Auto Recycling Recent Trends, Opportunities, and Challenges
Did you know that the automobile is the single most recycled consumer product in the United States?
People with junk cars take them directly to a scrap auto business or trade them in at an automobile dealership, but eventually, they end up at an auto wrecker for recycling. At the wrecking yard, all the reusable parts of a vehicle, including wheels, windows, trunk lids, hoods, seats, and doors are removed. At the same time, for environmentally responsible recycling, mercury switches are removed, and cars are drained of fluids.
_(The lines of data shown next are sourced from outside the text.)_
-- ==== Sys2Proof/Machine/Host.lean ====
section
/-! DEFINITION. Host interface: doorbells, fetching, rings, immediate descriptors, seals and data movement (chapter 02), and
the SETUP rows that other chapters name. -/

namespace Sys2Proof.Machine

/-! ## Doorbells (R51, R56, R57) -/

/-- A tail doorbell of this node. DESIGN CHOICE (log 42): a doorbell to a ring that is halted already changes nothing. -/
def State.tailBell (s : State) (r : Nat) (v : BitVec 32) : State :=
  let w := s.word (fSqCfg r)
  let q := s.ring r
  if ¬ w.getLsbD 0 then s.incFld fDBDROP
  else if q.halted then s
  else if (q.tail - q.retire).toNat ≤ (v - q.retire).toNat ∧ (v - q.retire).toNat ≤ cfgSize w then s.setRing r { q with tail := v }
  else s.haltRing r

/-- A head doorbell of this node. -/
def State.headBell (s : State) (c : Nat) (v : BitVec 32) : State :=
  let q := s.cring c
  if ¬ (s.word (fCqCfg c)).getLsbD 0 then s.incFld fDBDROP
  else if (v - q.head).toNat ≤ (q.written - q.head).toNat then s.setCring c { q with head := v }
  else s.incFld fDBDROP

/-- A write to this node's doorbell page (R56). A doorbell wakes a Furled node (R554). -/
def State.bell (s : State) (off : Nat) (v : BitVec 64) : State :=
  let s := s.wakeSelf
  if off % 8 = 0 ∧ off < 0x200 then s.tailBell (off / 8) (v.setWidth 32)
  else if off % 8 = 0 ∧ 0x400 ≤ off ∧ off < 0x480 then s.headBell ((off - 0x400) / 8) (v.setWidth 32)
  else s.incFld fDBDROP

/-- A doorbell write at the endpoint: page 0 is the masthead's or standalone node's own, page n is relayed to the crew node that HIF_FLEETn
names (R71). DESIGN CHOICE (log 42): one to the page of an empty index is dropped and counted in HIF_DBDROP. -/
def State.bellPage (s : State) (page : Fin 64) (off : Nat) (wide : Bool) (v : BitVec 64) : State :=
  if s.pw.booting then s
  else if page.val = s.myIdx then s.bell off v
  else if s.isMast ∧ s.fld (fFleet page.val) ≠ 0 then s.toCrew page.val (.doorbell page off wide v)
  else s.incFld fDBDROP

def execDoorbellTail (page : Fin 64) (off : Nat) (wide : Bool) (value : BitVec 64) (s : State) : Res :=
  .next (s.bellPage page off wide value)

def execDoorbellHead (page : Fin 64) (off : Nat) (wide : Bool) (value : BitVec 64) (s : State) : Res :=
  .next (s.bellPage page off wide value)

/-! ## Fetching (R43, R50, R55, R58 to R61, R659, R660) -/

/-- Whether an opcode is defined on a stream of a step ring (Table: opcode ranges). -/
def opOk (op stream : Nat) : Bool :=
  if op = 0 then true
  else if op = 3 ∨ op = 0x010 ∨ op = 0x011 ∨ op = 0x020 then stream == 5
  else if op = 0x100 then decide (stream ≤ 3) || stream == 5
  else if op = 0x101 then decide (stream ≤ 2)
  else if 0x102 ≤ op ∧ op ≤ 0x105 then stream == 2
  else if (0x200 ≤ op ∧ op ≤ 0x203) ∨ op = 0x280 then stream == 3
  else if op = 0x300 ∨ op = 0x301 then stream == 4
  else if op = 0x400 ∨ op = 0x401 then stream == 6
  else if 0x500 ≤ op ∧ op ≤ 0x503 then stream == 7
  else false

/-- The count that an index on a ring resolves to (R659). -/
def State.resolve (s : State) (r idx : Nat) : Nat :=
  let ret := (s.ring r).retire.toNat
  (ret + (idx + 65536 - ret % 65536) % 65536) % 2 ^ 32

/-- The valid fences of a descriptor, as (ring, count). A fence of an immediate descriptor on a count of an immediate ring
at which R51 lets no descriptor stand names one that has finished, and holds nothing (DEDUCED). -/
def State.fencesOf (s : State) (raw : BitVec 512) : List (Nat × Nat) :=
  ([0, 1].map (dFence raw)).filterMap (fun f =>
    let r := getBits f 16 6
    let c := s.resolve r (getBits f 0 16)
    let q := s.ring r
    if ¬ f.testBit 22 then none
    else if dTag raw = 0 ∧ s.isImm r ∧ cfgSize (s.word (fSqCfg r)) ≤ (c + 2 ^ 32 - q.retire.toNat) % 2 ^ 32 then none
    else some (r, c))

/-- Whether a descriptor with tag `tag` may not fence one with tag `other` (R43): another kind of ring, or a later step. -/
def tagBad (tag other : BitVec 64) : Bool := ((tag == 0) != (other == 0)) || decide (tag.toNat < other.toNat)

/-- A fence that R43 does not allow: one on a descriptor of a later or a committed step, or of the other kind of ring; or one on a
count at which R51 lets no uncommitted descriptor stand (DEDUCED). -/
def State.fenceBad (s : State) (tag : BitVec 64) (f : Nat × Nat) : Bool :=
  match s.desc? (.ring (Fin.ofNat 64 f.1) f.2) with
  | some d => tagBad tag (dTag d.raw) || (tag != 0 && decide ((dTag d.raw).toNat ≤ s.comm.lastTag.toNat))
  | none =>
    let w := s.word (fSqCfg f.1)
    !w.getLsbD 0 || (w.getLsbD 1 != (tag == 0)) || decide (cfgSize w ≤ (f.2 + 2 ^ 32 - (s.ring f.1).retire.toNat) % 2 ^ 32)

/-- A fence that still holds its descriptor back: the fenced one is not fetched or not finished. -/
def State.fenceHolds (s : State) (f : Nat × Nat) : Bool :=
  match s.desc? (.ring (Fin.ofNat 64 f.1) f.2) with
  | some d => d.st != .finished
  | none => decide ((f.2 + 2 ^ 32 - (s.ring f.1).retire.toNat) % 2 ^ 32 < 65536)

/-- The reason for which a step descriptor is refused with MODE_REFUSED (R464, R467, R545, R577, R215). -/
def State.modeReason (s : State) (ord : Nat) : Option Nat :=
  if s.rec_.mastPart.any (fun m => m.1 != s.word 0x70008 || m.2 != BitVec.ofNat 16 (s.fld fCOWMASK)) then some 0x1407
  else if ¬ s.holdsRank then some 0x1409
  else if s.lc = 0x0F ∨ s.lc = 0x1F ∨ s.flag fRECOVERY then some 0x140A
  else if s.exact ∧ 16384 ≤ ord then some 0x140D
  else none

/-- The digest terms of a descriptor or SETUP as fetched (kind 2, R454). -/
def fetchTerm (ring ord : Nat) (raw : BitVec 512) : BitVec 64 :=
  let a := ring * 16384 + ord
  Rng.digHash 2 (2 * a) (raw.toNat % 2 ^ 256) 0xFFFFFFFF + Rng.digHash 2 (2 * a + 1) (raw.toNat / 2 ^ 256) 0xFFFFFFFF

/-- How many uncommitted tags are earlier than a tag. -/
def State.older (s : State) (tag : BitVec 64) : Nat := (s.steps.filter (fun x => decide (x.tag.toNat < tag.toNat))).length

/-- Opens a step with the SETUPs that precede it (R59, R60, R454), and sets the job lock (R535). -/
def State.openStep (s : State) (tag : BitVec 64) : State :=
  if s.steps.any (fun x => x.tag = tag ∧ x.nDesc ≠ 0) then s else
    let mine := s.setups.filter (fun u => u.1 = 0 ∨ u.1 = tag)
    let s := (s.joinStep tag).updStep tag (fun x =>
      { x with setups := mine.map (·.2), idig := mine.foldl (fun n u => n + fetchTerm u.2.1 u.2.2.1 u.2.2.2) 0 })
    State.setFld { s with setups := s.setups.filter (fun (u : BitVec 64 × Nat × Nat × BitVec 512) => ¬ (u.1 = 0 ∨ u.1 = tag)) }
      fJOBLOCK 1

/-- A fetched descriptor joins the node; a status given at once finishes it. One that waits on it with a fence that R43 does not
allow completes with BAD_FENCE. DESIGN CHOICE (log 41): a STEP_SEAL that is refused itself leaves its step unsealed. -/
def State.admitStep (s : State) (r c : Nat) (raw : BitVec 512) (ord : Nat) (step : BitVec 64) (counts : Bool)
    (refusal : Option (Nat × Nat)) : State :=
  let ref : DRef := .ring (Fin.ofNat 64 r) c
  let d : InDesc := ⟨ref, raw, ord, step, counts, s.fencesOf raw, .waiting, 0, 0, 0, false, false, 0, []⟩
  let s := { s with descs := s.descs ++ [d] }
  let s := if step = 0 then s else s.updStep step (fun x => { x with nDesc := x.nDesc + 1, idig := x.idig + fetchTerm r ord raw })
  let stale := dTag raw ≠ 0 && decide ((dTag raw).toNat ≤ s.comm.lastTag.toNat)
  let s := (s.descs.filter (fun y => y.st = .waiting ∧ y.fences.contains (r, c) ∧ (stale ∨ tagBad (dTag y.raw) (dTag raw)))).foldl
    (fun s y => State.finish (if dOp y.raw = 3 then s.updStep y.step (fun x => { x with sealCnt := none }) else s) y.ref 0x0106 0) s
  match refusal with
  | some (st, re) => s.finish ref st re
  | none => s

/-- One descriptor of an immediate ring (R50). DESIGN CHOICE (log 40): another opcode than NOP, QUERY or SETUP completes with BAD_OPCODE;
where several refusals apply, the first in the order of the statements below is given. -/
def State.fetchImm (s : State) (r c : Nat) (raw : BitVec 512) : State :=
  let op := dOp raw
  let ord := (c + 2 ^ 32 - SM.getD 0 s.lastSeal r) % 2 ^ 32 % 16384
  let st : Option (Nat × Nat) :=
    if dTag raw ≠ 0 then some (0x0103, 0)
    else if 2 < op ∨ (op ≠ 0 ∧ dStream raw ≠ 5 ∧ dStream raw < 8) then some (stBAD_OPCODE, 0)
    else if 8 ≤ dStream raw then some (0x0101, 0)
    else if (setBits 32 (dMask raw)).any (fun t => !s.tileOn t) then some (0x0102, 0)
    else if (s.fencesOf raw).any (s.fenceBad 0) then some (0x0106, 0)
    else none
  s.admitStep r c raw ord 0 false st

/-- One descriptor of a step ring; none when head is held at it, since two older tags are uncommitted (R60). DESIGN CHOICE (log 40): where
several refusals apply, the first in the order of the statements below is given, and QUERY and SETUP complete with BAD_OPCODE. -/
def State.fetchStep (s : State) (r c : Nat) (raw : BitVec 512) : Option State :=
  let tag := dTag raw
  let op := dOp raw
  if tag = 0 ∨ tag.toNat ≤ s.comm.lastTag.toNat then
    let step := (s.steps.getLast?.map (·.tag)).getD 0
    let ord := (s.descs.filter (fun d => onRing r d.ref ∧ d.step = step ∧ dTag d.raw = tag)).length
    some (s.admitStep r c raw ord step false (some (if tag = 0 then 0x0103 else 0x0104, 0)))
  else if 2 ≤ s.older tag then none
  else
    let s := s.openStep tag
    let x := (s.step? tag).getD { tag := tag }
    let ord := (s.descs.filter (fun d => onRing r d.ref ∧ dTag d.raw = tag)).length
    let isSeal := op = 3
    let sealed := match x.sealCnt with
      | some n => isSeal || decide (n ≤ x.finished)
      | none => false
    let st : Option (Nat × Nat) :=
      if dStream raw < 8 ∧ ¬ opOk op (dStream raw) then some (stBAD_OPCODE, 0)
      else if 8 ≤ dStream raw then some (0x0101, 0)
      else if (setBits 32 (dMask raw)).any (fun t => !s.tileOn t) then some (0x0102, 0)
      else if sealed then some (0x0105, 0)
      else if (s.fencesOf raw).any (s.fenceBad tag) then some (0x0106, 0)
      else (s.modeReason ord).map (fun m => (stMODE_REFUSED, m))
    let s := if isSeal && st.isNone then
        { s.updStep tag (fun x => { x with sealCnt := some (dArg raw 0) }) with
          lastSeal := (List.range 64).foldl (fun m k => SM.setD 0 m k (s.ring k).head.toNat) s.lastSeal }
      else s
    some (s.admitStep r c raw ord tag (!isSeal) st)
The remaining hulk of the car enters the shredder. Then, it gets ripped into fist-sized chunks of nonferrous metals, steel, and fluffs (non-recyclable plastics, glass, rubber, etc.). The steel and iron are magnetically separated from other contents and recycled. Then, the metal scrap is shipped to steel mills where it is used to produce new steel. Some metal scrap goes to secondary processors (often scrap brokers) as well.
Every year, more than 18 million tons of steel from automobiles are recycled by the steel industry. Approximately, 86 percent of a car’s material content is recycled, reused or used for energy recovery. About 60 percent of a passenger vehicle consists of steel and iron. The steel used to make a brand new car contains at least 25 percent of recycled content. Recycled steel from old car is used to make car shell, hood, trunk, door and quarter panels.